None of the four had any previous connection with prior investigations or reports on the President's assassination. After an exhaustive study of all relevant materials, the four members of the panel signed and submitted a 16-page report to Attorney General Clark in April 1968, unanimously concluding:
"Examination of the clothing and of the photographs and x-rays taken at autopsy reveal that President Kennedy was struck by two bullets fired from above and behind him, one of which traversed the base of the neck on the right side without striking bone and the other of which entered the skull from behind and exploded its right side. The photographs and x-rays discussed herein support the above-quoted portions [the conclusion] of the original Autopsy Report and the above-quoted medical conclusions of the Warren Commission Report."

The panel's report noted, "The possibility that the path of the bullet through the neck might have been more satisfactorily explored by the insertion of a finger or probe was considered. Obviously, the cutaneous wound in the back was too small to permit the insertion of a finger. The insertion of a metal probe would have carried the risk of creating a false passage - in part because of the changed relationship of muscles at the time of autopsy and in part because of the existence of postmortem rigidity. Although the precise path of the bullet could undoubtedly have been demonstrated by complete dissection of the soft tissue between the two cutaneous wounds, there is no reason to believe that the information disclosed thereby would alter significantly the conclusions expressed in this report."

The Garrison prosecution
The next confirmation came in 1969 in New Orleans when Pierre Finck was subpoenaed to testify at the trial of Clay Shaw, as part of District Attorney Jim Garrison's conspiracy prosecution. Shaw, of course, was acquitted, and, until the publication of this interview, Finck's testimony was the only public airing of the expert medical opinions on the assassination.

Boswell says, "A careful reading of the entire transcript of Dr Finck's testimony shows that he held tightly to the facts of our autopsy and supported its conclusions. However, Pierre was a meek and mild man who had been trained abroad, not in the United States. He was very 'brass conscious,' and he thought that generals were out of this world. At Bethesda, Finck was out of his element - an Army colonel in a Navy hospital - and he apparently mistook the President's military aides and other military personnel for generals. During the trial, Garrison was able to exploit Pierre's misperceptions about the scene to give the impression that it was controlled by generals. Jim [Humes] and I state categorically that there was no interference with our autopsy. The patient was extraordinary, the autopsy was ordinary, or at least as ordinary as it could be under the circumstances."

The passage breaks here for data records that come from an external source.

@[simp] theorem word_setSession (s : State) (n : Nat) (x : Option Session) (j' : Nat) : word (setSession s n x) j' = word s j' := rfl
@[simp] theorem byteAt_setSession (s : State) (n : Nat) (x : Option Session) (j' : Nat) : byteAt (setSession s n x) j' = byteAt s j' := rfl
@[simp] theorem tileOf_setSession (s : State) (n : Nat) (x : Option Session) (j' : Nat) : tileOf (setSession s n x) j' = tileOf s j' := rfl
@[simp] theorem coreOf_setSession (s : State) (n : Nat) (x : Option Session) (j' : Nat) : coreOf (setSession s n x) j' = coreOf s j' := rfl
@[simp] theorem chanOf_setSession (s : State) (n : Nat) (x : Option Session) (j' : Nat) : chanOf (setSession s n x) j' = chanOf s j' := rfl
@[simp] theorem bankOf_setSession (s : State) (n : Nat) (x : Option Session) (j' j2' : Nat) : bankOf (setSession s n x) j' j2' = bankOf s j' j2' := rfl
@[simp] theorem streamOf_setSession (s : State) (n : Nat) (x : Option Session) (j' : Nat) : streamOf (setSession s n x) j' = streamOf s j' := rfl
@[simp] theorem bruSlotOf_setSession (s : State) (n : Nat) (x : Option Session) (j' : Nat) : bruSlotOf (setSession s n x) j' = bruSlotOf s j' := rfl
@[simp] theorem queueOf_setSession (s : State) (n : Nat) (x : Option Session) (j' : Nat) : queueOf (setSession s n x) j' = queueOf s j' := rfl
@[simp] theorem slotOf_setSession (s : State) (n : Nat) (x : Option Session) (j' : Nat) : slotOf (setSession s n x) j' = slotOf s j' := rfl
@[simp] theorem groupOf_setSession (s : State) (n : Nat) (x : Option Session) (j' : Nat) : groupOf (setSession s n x) j' = groupOf s j' := rfl
@[simp] theorem granOf_setSession (s : State) (n : Nat) (x : Option Session) (j' : Nat) : granOf (setSession s n x) j' = granOf s j' := rfl
@[simp] theorem shmOf_setSession (s : State) (n : Nat) (x : Option Session) (j' : Nat) : shmOf (setSession s n x) j' = shmOf s j' := rfl
@[simp] theorem ddrOf_setSession (s : State) (n : Nat) (x : Option Session) (j' : Nat) : ddrOf (setSession s n x) j' = ddrOf s j' := rfl
@[simp] theorem partOf_setSession (s : State) (n : Nat) (x : Option Session) (j' : Nat) : partOf (setSession s n x) j' = partOf s j' := rfl
@[simp] theorem linkOf_setSession (s : State) (n : Nat) (x : Option Session) (j' : Nat) : linkOf (setSession s n x) j' = linkOf s j' := rfl
@[simp] theorem windowOf_setSession (s : State) (n : Nat) (x : Option Session) (j' : Nat) : windowOf (setSession s n x) j' = windowOf s j' := rfl
@[simp] theorem contextOf_setSession (s : State) (n : Nat) (x : Option Session) (j' : Nat) : contextOf (setSession s n x) j' = contextOf s j' := rfl
@[simp] theorem jobOf_setSession (s : State) (n : Nat) (x : Option Session) (j' : Nat) : jobOf (setSession s n x) j' = jobOf s j' := rfl
@[simp] theorem mboxOf_setSession (s : State) (n : Nat) (x : Option Session) (j' : Nat) : mboxOf (setSession s n x) j' = mboxOf s j' := rfl
@[simp] theorem portOf_setSession (s : State) (n : Nat) (x : Option Session) (j' : Nat) : portOf (setSession s n x) j' = portOf s j' := rfl
@[simp] theorem flagOf_setSession (s : State) (n : Nat) (x : Option Session) (j' : Nat) : flagOf (setSession s n x) j' = flagOf s j' := rfl

@[simp] theorem word_setContext (s : State) (c : Nat) (x : Option Context) (j' : Nat) : word (setContext s c x) j' = word s j' := rfl
@[simp] theorem byteAt_setContext (s : State) (c : Nat) (x : Option Context) (j' : Nat) : byteAt (setContext s c x) j' = byteAt s j' := rfl
@[simp] theorem tileOf_setContext (s : State) (c : Nat) (x : Option Context) (j' : Nat) : tileOf (setContext s c x) j' = tileOf s j' := rfl
@[simp] theorem coreOf_setContext (s : State) (c : Nat) (x : Option Context) (j' : Nat) : coreOf (setContext s c x) j' = coreOf s j' := rfl
@[simp] theorem chanOf_setContext (s : State) (c : Nat) (x : Option Context) (j' : Nat) : chanOf (setContext s c x) j' = chanOf s j' := rfl
@[simp] theorem bankOf_setContext (s : State) (c : Nat) (x : Option Context) (j' j2' : Nat) : bankOf (setContext s c x) j' j2' = bankOf s j' j2' := rfl
@[simp] theorem streamOf_setContext (s : State) (c : Nat) (x : Option Context) (j' : Nat) : streamOf (setContext s c x) j' = streamOf s j' := rfl
@[simp] theorem bruSlotOf_setContext (s : State) (c : Nat) (x : Option Context) (j' : Nat) : bruSlotOf (setContext s c x) j' = bruSlotOf s j' := rfl
@[simp] theorem queueOf_setContext (s : State) (c : Nat) (x : Option Context) (j' : Nat) : queueOf (setContext s c x) j' = queueOf s j' := rfl
@[simp] theorem slotOf_setContext (s : State) (c : Nat) (x : Option Context) (j' : Nat) : slotOf (setContext s c x) j' = slotOf s j' := rfl
@[simp] theorem groupOf_setContext (s : State) (c : Nat) (x : Option Context) (j' : Nat) : groupOf (setContext s c x) j' = groupOf s j' := rfl
@[simp] theorem granOf_setContext (s : State) (c : Nat) (x : Option Context) (j' : Nat) : granOf (setContext s c x) j' = granOf s j' := rfl
@[simp] theorem shmOf_setContext (s : State) (c : Nat) (x : Option Context) (j' : Nat) : shmOf (setContext s c x) j' = shmOf s j' := rfl
@[simp] theorem ddrOf_setContext (s : State) (c : Nat) (x : Option Context) (j' : Nat) : ddrOf (setContext s c x) j' = ddrOf s j' := rfl
@[simp] theorem partOf_setContext (s : State) (c : Nat) (x : Option Context) (j' : Nat) : partOf (setContext s c x) j' = partOf s j' := rfl
@[simp] theorem linkOf_setContext (s : State) (c : Nat) (x : Option Context) (j' : Nat) : linkOf (setContext s c x) j' = linkOf s j' := rfl
@[simp] theorem windowOf_setContext (s : State) (c : Nat) (x : Option Context) (j' : Nat) : windowOf (setContext s c x) j' = windowOf s j' := rfl
@[simp] theorem sessionOf_setContext (s : State) (c : Nat) (x : Option Context) (j' : Nat) : sessionOf (setContext s c x) j' = sessionOf s j' := rfl
@[simp] theorem jobOf_setContext (s : State) (c : Nat) (x : Option Context) (j' : Nat) : jobOf (setContext s c x) j' = jobOf s j' := rfl
@[simp] theorem mboxOf_setContext (s : State) (c : Nat) (x : Option Context) (j' : Nat) : mboxOf (setContext s c x) j' = mboxOf s j' := rfl
@[simp] theorem portOf_setContext (s : State) (c : Nat) (x : Option Context) (j' : Nat) : portOf (setContext s c x) j' = portOf s j' := rfl
@[simp] theorem flagOf_setContext (s : State) (c : Nat) (x : Option Context) (j' : Nat) : flagOf (setContext s c x) j' = flagOf s j' := rfl

@[simp] theorem word_setJob (s : State) (j : Nat) (x : Option Job) (j' : Nat) : word (setJob s j x) j' = word s j' := rfl
@[simp] theorem byteAt_setJob (s : State) (j : Nat) (x : Option Job) (j' : Nat) : byteAt (setJob s j x) j' = byteAt s j' := rfl
@[simp] theorem tileOf_setJob (s : State) (j : Nat) (x : Option Job) (j' : Nat) : tileOf (setJob s j x) j' = tileOf s j' := rfl
@[simp] theorem coreOf_setJob (s : State) (j : Nat) (x : Option Job) (j' : Nat) : coreOf (setJob s j x) j' = coreOf s j' := rfl
@[simp] theorem chanOf_setJob (s : State) (j : Nat) (x : Option Job) (j' : Nat) : chanOf (setJob s j x) j' = chanOf s j' := rfl
@[simp] theorem bankOf_setJob (s : State) (j : Nat) (x : Option Job) (j' j2' : Nat) : bankOf (setJob s j x) j' j2' = bankOf s j' j2' := rfl
@[simp] theorem streamOf_setJob (s : State) (j : Nat) (x : Option Job) (j' : Nat) : streamOf (setJob s j x) j' = streamOf s j' := rfl
@[simp] theorem bruSlotOf_setJob (s : State) (j : Nat) (x : Option Job) (j' : Nat) : bruSlotOf (setJob s j x) j' = bruSlotOf s j' := rfl
@[simp] theorem queueOf_setJob (s : State) (j : Nat) (x : Option Job) (j' : Nat) : queueOf (setJob s j x) j' = queueOf s j' := rfl
@[simp] theorem slotOf_setJob (s : State) (j : Nat) (x : Option Job) (j' : Nat) : slotOf (setJob s j x) j' = slotOf s j' := rfl
@[simp] theorem groupOf_setJob (s : State) (j : Nat) (x : Option Job) (j' : Nat) : groupOf (setJob s j x) j' = groupOf s j' := rfl
@[simp] theorem granOf_setJob (s : State) (j : Nat) (x : Option Job) (j' : Nat) : granOf (setJob s j x) j' = granOf s j' := rfl
@[simp] theorem shmOf_setJob (s : State) (j : Nat) (x : Option Job) (j' : Nat) : shmOf (setJob s j x) j' = shmOf s j' := rfl
@[simp] theorem ddrOf_setJob (s : State) (j : Nat) (x : Option Job) (j' : Nat) : ddrOf (setJob s j x) j' = ddrOf s j' := rfl
@[simp] theorem partOf_setJob (s : State) (j : Nat) (x : Option Job) (j' : Nat) : partOf (setJob s j x) j' = partOf s j' := rfl
@[simp] theorem linkOf_setJob (s : State) (j : Nat) (x : Option Job) (j' : Nat) : linkOf (setJob s j x) j' = linkOf s j' := rfl
@[simp] theorem windowOf_setJob (s : State) (j : Nat) (x : Option Job) (j' : Nat) : windowOf (setJob s j x) j' = windowOf s j' := rfl
@[simp] theorem sessionOf_setJob (s : State) (j : Nat) (x : Option Job) (j' : Nat) : sessionOf (setJob s j x) j' = sessionOf s j' := rfl
@[simp] theorem contextOf_setJob (s : State) (j : Nat) (x : Option Job) (j' : Nat) : contextOf (setJob s j x) j' = contextOf s j' := rfl
@[simp] theorem mboxOf_setJob (s : State) (j : Nat) (x : Option Job) (j' : Nat) : mboxOf (setJob s j x) j' = mboxOf s j' := rfl
@[simp] theorem portOf_setJob (s : State) (j : Nat) (x : Option Job) (j' : Nat) : portOf (setJob s j x) j' = portOf s j' := rfl
@[simp] theorem flagOf_setJob (s : State) (j : Nat) (x : Option Job) (j' : Nat) : flagOf (setJob s j x) j' = flagOf s j' := rfl

@[simp] theorem word_setMbox (s : State) (c : Nat) (x : Mailbox) (j' : Nat) : word (setMbox s c x) j' = word s j' := rfl
@[simp] theorem byteAt_setMbox (s : State) (c : Nat) (x : Mailbox) (j' : Nat) : byteAt (setMbox s c x) j' = byteAt s j' := rfl
@[simp] theorem tileOf_setMbox (s : State) (c : Nat) (x : Mailbox) (j' : Nat) : tileOf (setMbox s c x) j' = tileOf s j' := rfl
@[simp] theorem coreOf_setMbox (s : State) (c : Nat) (x : Mailbox) (j' : Nat) : coreOf (setMbox s c x) j' = coreOf s j' := rfl
@[simp] theorem chanOf_setMbox (s : State) (c : Nat) (x : Mailbox) (j' : Nat) : chanOf (setMbox s c x) j' = chanOf s j' := rfl
@[simp] theorem bankOf_setMbox (s : State) (c : Nat) (x : Mailbox) (j' j2' : Nat) : bankOf (setMbox s c x) j' j2' = bankOf s j' j2' := rfl
@[simp] theorem streamOf_setMbox (s : State) (c : Nat) (x : Mailbox) (j' : Nat) : streamOf (setMbox s c x) j' = streamOf s j' := rfl
@[simp] theorem bruSlotOf_setMbox (s : State) (c : Nat) (x : Mailbox) (j' : Nat) : bruSlotOf (setMbox s c x) j' = bruSlotOf s j' := rfl
@[simp] theorem queueOf_setMbox (s : State) (c : Nat) (x : Mailbox) (j' : Nat) : queueOf (setMbox s c x) j' = queueOf s j' := rfl
@[simp] theorem slotOf_setMbox (s : State) (c : Nat) (x : Mailbox) (j' : Nat) : slotOf (setMbox s c x) j' = slotOf s j' := rfl
@[simp] theorem groupOf_setMbox (s : State) (c : Nat) (x : Mailbox) (j' : Nat) : groupOf (setMbox s c x) j' = groupOf s j' := rfl
@[simp] theorem granOf_setMbox (s : State) (c : Nat) (x : Mailbox) (j' : Nat) : granOf (setMbox s c x) j' = granOf s j' := rfl
@[simp] theorem shmOf_setMbox (s : State) (c : Nat) (x : Mailbox) (j' : Nat) : shmOf (setMbox s c x) j' = shmOf s j' := rfl
@[simp] theorem ddrOf_setMbox (s : State) (c : Nat) (x : Mailbox) (j' : Nat) : ddrOf (setMbox s c x) j' = ddrOf s j' := rfl
@[simp] theorem partOf_setMbox (s : State) (c : Nat) (x : Mailbox) (j' : Nat) : partOf (setMbox s c x) j' = partOf s j' := rfl
@[simp] theorem linkOf_setMbox (s : State) (c : Nat) (x : Mailbox) (j' : Nat) : linkOf (setMbox s c x) j' = linkOf s j' := rfl
@[simp] theorem windowOf_setMbox (s : State) (c : Nat) (x : Mailbox) (j' : Nat) : windowOf (setMbox s c x) j' = windowOf s j' := rfl
@[simp] theorem sessionOf_setMbox (s : State) (c : Nat) (x : Mailbox) (j' : Nat) : sessionOf (setMbox s c x) j' = sessionOf s j' := rfl
@[simp] theorem contextOf_setMbox (s : State) (c : Nat) (x : Mailbox) (j' : Nat) : contextOf (setMbox s c x) j' = contextOf s j' := rfl
@[simp] theorem jobOf_setMbox (s : State) (c : Nat) (x : Mailbox) (j' : Nat) : jobOf (setMbox s c x) j' = jobOf s j' := rfl
@[simp] theorem portOf_setMbox (s : State) (c : Nat) (x : Mailbox) (j' : Nat) : portOf (setMbox s c x) j' = portOf s j' := rfl
@[simp] theorem flagOf_setMbox (s : State) (c : Nat) (x : Mailbox) (j' : Nat) : flagOf (setMbox s c x) j' = flagOf s j' := rfl

@[simp] theorem word_setPort (s : State) (p : Nat) (x : NetPort) (j' : Nat) : word (setPort s p x) j' = word s j' := rfl
@[simp] theorem byteAt_setPort (s : State) (p : Nat) (x : NetPort) (j' : Nat) : byteAt (setPort s p x) j' = byteAt s j' := rfl
@[simp] theorem tileOf_setPort (s : State) (p : Nat) (x : NetPort) (j' : Nat) : tileOf (setPort s p x) j' = tileOf s j' := rfl
@[simp] theorem coreOf_setPort (s : State) (p : Nat) (x : NetPort) (j' : Nat) : coreOf (setPort s p x) j' = coreOf s j' := rfl
@[simp] theorem chanOf_setPort (s : State) (p : Nat) (x : NetPort) (j' : Nat) : chanOf (setPort s p x) j' = chanOf s j' := rfl
@[simp] theorem bankOf_setPort (s : State) (p : Nat) (x : NetPort) (j' j2' : Nat) : bankOf (setPort s p x) j' j2' = bankOf s j' j2' := rfl
@[simp] theorem streamOf_setPort (s : State) (p : Nat) (x : NetPort) (j' : Nat) : streamOf (setPort s p x) j' = streamOf s j' := rfl
@[simp] theorem bruSlotOf_setPort (s : State) (p : Nat) (x : NetPort) (j' : Nat) : bruSlotOf (setPort s p x) j' = bruSlotOf s j' := rfl
@[simp] theorem queueOf_setPort (s : State) (p : Nat) (x : NetPort) (j' : Nat) : queueOf (setPort s p x) j' = queueOf s j' := rfl
@[simp] theorem slotOf_setPort (s : State) (p : Nat) (x : NetPort) (j' : Nat) : slotOf (setPort s p x) j' = slotOf s j' := rfl
@[simp] theorem groupOf_setPort (s : State) (p : Nat) (x : NetPort) (j' : Nat) : groupOf (setPort s p x) j' = groupOf s j' := rfl
@[simp] theorem granOf_setPort (s : State) (p : Nat) (x : NetPort) (j' : Nat) : granOf (setPort s p x) j' = granOf s j' := rfl
@[simp] theorem shmOf_setPort (s : State) (p : Nat) (x : NetPort) (j' : Nat) : shmOf (setPort s p x) j' = shmOf s j' := rfl
@[simp] theorem ddrOf_setPort (s : State) (p : Nat) (x : NetPort) (j' : Nat) : ddrOf (setPort s p x) j' = ddrOf s j' := rfl
@[simp] theorem partOf_setPort (s : State) (p : Nat) (x : NetPort) (j' : Nat) : partOf (setPort s p x) j' = partOf s j' := rfl
@[simp] theorem linkOf_setPort (s : State) (p : Nat) (x : NetPort) (j' : Nat) : linkOf (setPort s p x) j' = linkOf s j' := rfl
@[simp] theorem windowOf_setPort (s : State) (p : Nat) (x : NetPort) (j' : Nat) : windowOf (setPort s p x) j' = windowOf s j' := rfl
@[simp] theorem sessionOf_setPort (s : State) (p : Nat) (x : NetPort) (j' : Nat) : sessionOf (setPort s p x) j' = sessionOf s j' := rfl
@[simp] theorem contextOf_setPort (s : State) (p : Nat) (x : NetPort) (j' : Nat) : contextOf (setPort s p x) j' = contextOf s j' := rfl
@[simp] theorem jobOf_setPort (s : State) (p : Nat) (x : NetPort) (j' : Nat) : jobOf (setPort s p x) j' = jobOf s j' := rfl
@[simp] theorem mboxOf_setPort (s : State) (p : Nat) (x : NetPort) (j' : Nat) : mboxOf (setPort s p x) j' = mboxOf s j' := rfl
@[simp] theorem flagOf_setPort (s : State) (p : Nat) (x : NetPort) (j' : Nat) : flagOf (setPort s p x) j' = flagOf s j' := rfl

Boswell knows because he, too, was in New Orleans in 1969 at the request of the US Justice Department. "The Justice Department was so convinced that Garrison was on a fishing expedition in his prosecution of Clay Shaw," Boswell says, "that it summoned me to New Orleans to refute Finck's testimony, if necessary. It turned out that it wasn't necessary." It now appears, Boswell adds, that filmmaker Oliver Stone may have taken Finck's mistaken perceptions about the alleged military presence in the morgue, as detailed in the transcript of the trial, and used it as the sole basis for the mistaken autopsy scenes in his movie JFK. Humes calls the movie scenes "absolutely false and ridiculous," but we are getting ahead of the story.

The next confirmation of the President's autopsy came from the 1977 House Select Committee on Assassinations. Congress appointed a panel of nine experts chaired by forensic pathologist Michael Baden, MD, to investigate the medical findings. In his 1989 book, Unnatural Death - Confessions of a Medical Examiner, Baden agrees with the findings of Humes-Boswell-Finck but still terms Kennedy's autopsy the "exemplar" of the "bungled autopsy." He writes, "Despite all these errors and for the wrong reasons, Humes came to the right conclusions - that Kennedy had been shot by two bullets from behind, one in the head and one in the back. They [the wounds] were poorly tracked, but he got the two most important things right."

Humes says he has not read Baden's book and does not intend to. Mindful that this is a rare attack upon an autopsy that was solidly endorsed by an expert panel in 1968, he reacts to this quoted passage by saying, "Imagine that - we got it right, AS DUMB AS WE ARE! What possible purpose can be served by this kind of attack?"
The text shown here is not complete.